A personal safety app or SOS app is a mobile application which can be used to aid personal safety. Such apps received increased prominence in the media after the 2012 Delhi gang rape case and consequent protests against "brutal rapes, molestation and mistreatment of women". Technology, including social and mobile tools, are playing an important role in improving overall personal safety, with technologies such as GPS, SMS, video, alerts, alarms, and more, allowing a user in distress to alert bystanders and close friends.

Features 
While most personal safety apps are offered as freeware, some are either distributed as a freemium app with paid features which can be unlocked through in-app purchases, supported through advertising, or marketed as paid applications. These include various features, including sending text messages, e-mails, IMs, or even Tweets to close friends (containing approximate location,) or emitting a loud intermittent "shrill whistle" in the manner of a rape alarm. Additional features include geofencing and preventive alerts. Some apps allow to customize the alert message sent and the ringtone that signals the reception of a new alert.

They normally include different triggering mechanisms to cope with different emergency situations. Common triggering mechanisms include pressing and holding the phone's switch button for a few seconds, shaking the phone vigorously, tapping on an alert button, and even loud screaming sound which the app can detect. When the alert signal is triggered, these apps automatically go to work, sending text messages and emails with exact location of the user to emergency contacts listed on the app.

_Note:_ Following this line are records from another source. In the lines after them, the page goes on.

-- ==== Sys2Proof/Machine/DenmaExec.lean ====
section
/-! DEFINITION. The meanings of the Denma rows (chapters 04 and 05): a processor issues the instruction that stands at its pc. -/

namespace Sys2Proof.Machine

open Sys2Proof

/-- ADD (R91). -/
def execAdd (p : Proc) (w : Wd) (rd ra rb : Reg) (s : State) : Out3 := .next (issue p .int (dAdd w rd ra rb) s)

/-- SUB (R91). -/
def execSub (p : Proc) (w : Wd) (rd ra rb : Reg) (s : State) : Out3 := .next (issue p .int (dSub w rd ra rb) s)

/-- AND (R91). -/
def execAnd (p : Proc) (w : Wd) (rd ra rb : Reg) (s : State) : Out3 := .next (issue p .int (dAnd w rd ra rb) s)

/-- OR (R91). -/
def execOr (p : Proc) (w : Wd) (rd ra rb : Reg) (s : State) : Out3 := .next (issue p .int (dOr w rd ra rb) s)

/-- XOR (R91). -/
def execXor (p : Proc) (w : Wd) (rd ra rb : Reg) (s : State) : Out3 := .next (issue p .int (dXor w rd ra rb) s)

/-- ANDN (R91). -/
def execAndn (p : Proc) (w : Wd) (rd ra rb : Reg) (s : State) : Out3 := .next (issue p .int (dAndn w rd ra rb) s)

/-- SHL (R91). -/
def execShl (p : Proc) (w : Wd) (rd ra rb : Reg) (s : State) : Out3 := .next (issue p .int (dShl w rd ra rb) s)

/-- SHR (R91). -/
def execShr (p : Proc) (w : Wd) (rd ra rb : Reg) (s : State) : Out3 := .next (issue p .int (dShr w rd ra rb) s)

/-- SAR (R91). -/
def execSar (p : Proc) (w : Wd) (rd ra rb : Reg) (s : State) : Out3 := .next (issue p .int (dSar w rd ra rb) s)

/-- ROR (R91). -/
def execRor (p : Proc) (w : Wd) (rd ra rb : Reg) (s : State) : Out3 := .next (issue p .int (dRor w rd ra rb) s)

/-- MUL (R91). -/
def execMul (p : Proc) (w : Wd) (rd ra rb : Reg) (s : State) : Out3 := .next (issue p .int (dMul w rd ra rb) s)

/-- MULH (R91). -/
def execMulh (p : Proc) (w : Wd) (rd ra rb : Reg) (s : State) : Out3 := .next (issue p .int (dMulh w rd ra rb) s)

/-- MULHU (R91). -/
def execMulhu (p : Proc) (w : Wd) (rd ra rb : Reg) (s : State) : Out3 := .next (issue p .int (dMulhu w rd ra rb) s)

/-- DIV (R91). -/
def execDiv (p : Proc) (w : Wd) (rd ra rb : Reg) (s : State) : Out3 := .next (issue p .int (dDiv w rd ra rb) s)

/-- DIVU (R91). -/
def execDivu (p : Proc) (w : Wd) (rd ra rb : Reg) (s : State) : Out3 := .next (issue p .int (dDivu w rd ra rb) s)

/-- REM (R91). -/
def execRem (p : Proc) (w : Wd) (rd ra rb : Reg) (s : State) : Out3 := .next (issue p .int (dRem w rd ra rb) s)

/-- REMU (R91). -/
def execRemu (p : Proc) (w : Wd) (rd ra rb : Reg) (s : State) : Out3 := .next (issue p .int (dRemu w rd ra rb) s)

/-- MIN (R91). -/
def execMin (p : Proc) (w : Wd) (rd ra rb : Reg) (s : State) : Out3 := .next (issue p .int (dMin w rd ra rb) s)

/-- MAX (R91). -/
def execMax (p : Proc) (w : Wd) (rd ra rb : Reg) (s : State) : Out3 := .next (issue p .int (dMax w rd ra rb) s)

/-- MINU (R91). -/
def execMinu (p : Proc) (w : Wd) (rd ra rb : Reg) (s : State) : Out3 := .next (issue p .int (dMinu w rd ra rb) s)

/-- MAXU (R91). -/
def execMaxu (p : Proc) (w : Wd) (rd ra rb : Reg) (s : State) : Out3 := .next (issue p .int (dMaxu w rd ra rb) s)

/-- SLT (R91). -/
def execSlt (p : Proc) (w : Wd) (rd ra rb : Reg) (s : State) : Out3 := .next (issue p .int (dSlt w rd ra rb) s)

/-- SLTU (R91). -/
def execSltu (p : Proc) (w : Wd) (rd ra rb : Reg) (s : State) : Out3 := .next (issue p .int (dSltu w rd ra rb) s)

/-- SEQ (R91). -/
def execSeq (p : Proc) (w : Wd) (rd ra rb : Reg) (s : State) : Out3 := .next (issue p .int (dSeq w rd ra rb) s)

/-- SNE (R91). -/
def execSne (p : Proc) (w : Wd) (rd ra rb : Reg) (s : State) : Out3 := .next (issue p .int (dSne w rd ra rb) s)

/-- CLZ (R91). -/
def execClz (p : Proc) (w : Wd) (rd ra : Reg) (s : State) : Out3 := .next (issue p .int (dClz w rd ra) s)

/-- CTZ (R91). -/
def execCtz (p : Proc) (w : Wd) (rd ra : Reg) (s : State) : Out3 := .next (issue p .int (dCtz w rd ra) s)

/-- POPC (R91). -/
def execPopc (p : Proc) (w : Wd) (rd ra : Reg) (s : State) : Out3 := .next (issue p .int (dPopc w rd ra) s)

/-- SEXT (R91). -/
def execSext (p : Proc) (w : Wd) (rd ra : Reg) (s : State) : Out3 := .next (issue p .int (dSext w rd ra) s)

/-- ZEXT (R91). -/
def execZext (p : Proc) (w : Wd) (rd ra : Reg) (s : State) : Out3 := .next (issue p .int (dZext w rd ra) s)

/-- ABS (R91). -/
def execAbs (p : Proc) (w : Wd) (rd ra : Reg) (s : State) : Out3 := .next (issue p .int (dAbs w rd ra) s)

/-- ADDS (R95). -/
def execAdds (p : Proc) (w : Wd) (rd ra rb : Reg) (s : State) : Out3 := .next (issue p .satg (dAdds w rd ra rb) s)

/-- SUBS (R95). -/
def execSubs (p : Proc) (w : Wd) (rd ra rb : Reg) (s : State) : Out3 := .next (issue p .satg (dSubs w rd ra rb) s)

/-- ADDUS (R95). -/
def execAddus (p : Proc) (w : Wd) (rd ra rb : Reg) (s : State) : Out3 := .next (issue p .satg (dAddus w rd ra rb) s)

/-- SUBUS (R95). -/
def execSubus (p : Proc) (w : Wd) (rd ra rb : Reg) (s : State) : Out3 := .next (issue p .satg (dSubus w rd ra rb) s)

/-- MULS (R95). -/
def execMuls (p : Proc) (w : Wd) (rd ra rb : Reg) (s : State) : Out3 := .next (issue p .satg (dMuls w rd ra rb) s)

/-- MULUS (R95). -/
def execMulus (p : Proc) (w : Wd) (rd ra rb : Reg) (s : State) : Out3 := .next (issue p .satg (dMulus w rd ra rb) s)

/-- NEGS (R95). -/
def execNegs (p : Proc) (w : Wd) (rd ra : Reg) (s : State) : Out3 := .next (issue p .satg (dNegs w rd ra) s)

/-- ABSS (R95). -/
def execAbss (p : Proc) (w : Wd) (rd ra : Reg) (s : State) : Out3 := .next (issue p .satg (dAbss w rd ra) s)

/-- SATS (R95). -/
def execSats (p : Proc) (w : Wd) (rd ra : Reg) (s : State) : Out3 := .next (issue p .satg (dSats w rd ra) s)

/-- SATU (R95). -/
def execSatu (p : Proc) (w : Wd) (rd ra : Reg) (s : State) : Out3 := .next (issue p .satg (dSatu w rd ra) s)

/-- SHLI (R93). -/
def execShli (p : Proc) (w : Wd) (rd ra : Reg) (sh : BitVec 6) (s : State) : Out3 := .next (issue p .shi (dShli w rd ra sh) s)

In April 2016, the Indian government mandated that all cellphones sold in the country must contain a panic button function by 2017, activated through either a dedicated button or pressing the power key three times.

Popular Examples

Digital Chaperones 
Apps such as these allow people to keep an eye on one another and mimic chaperones in a way. This revolutionary kind of software application has the ability to empower individuals through their personal safety.

Reception 

Clinical research associate at BGS Global Hospital, Denet Pradeep, was of the opinion in early 2013 that such apps are ineffective without modification.

One Indian media professional noted the vague location information and the sometimes convoluted functionality, saying "You'd rather run away than [scroll to and] activate [the app]." She suggested that developers incorporate functionality which doesn't rely on the internet, because of the poor 3G connectivity in India in 2012.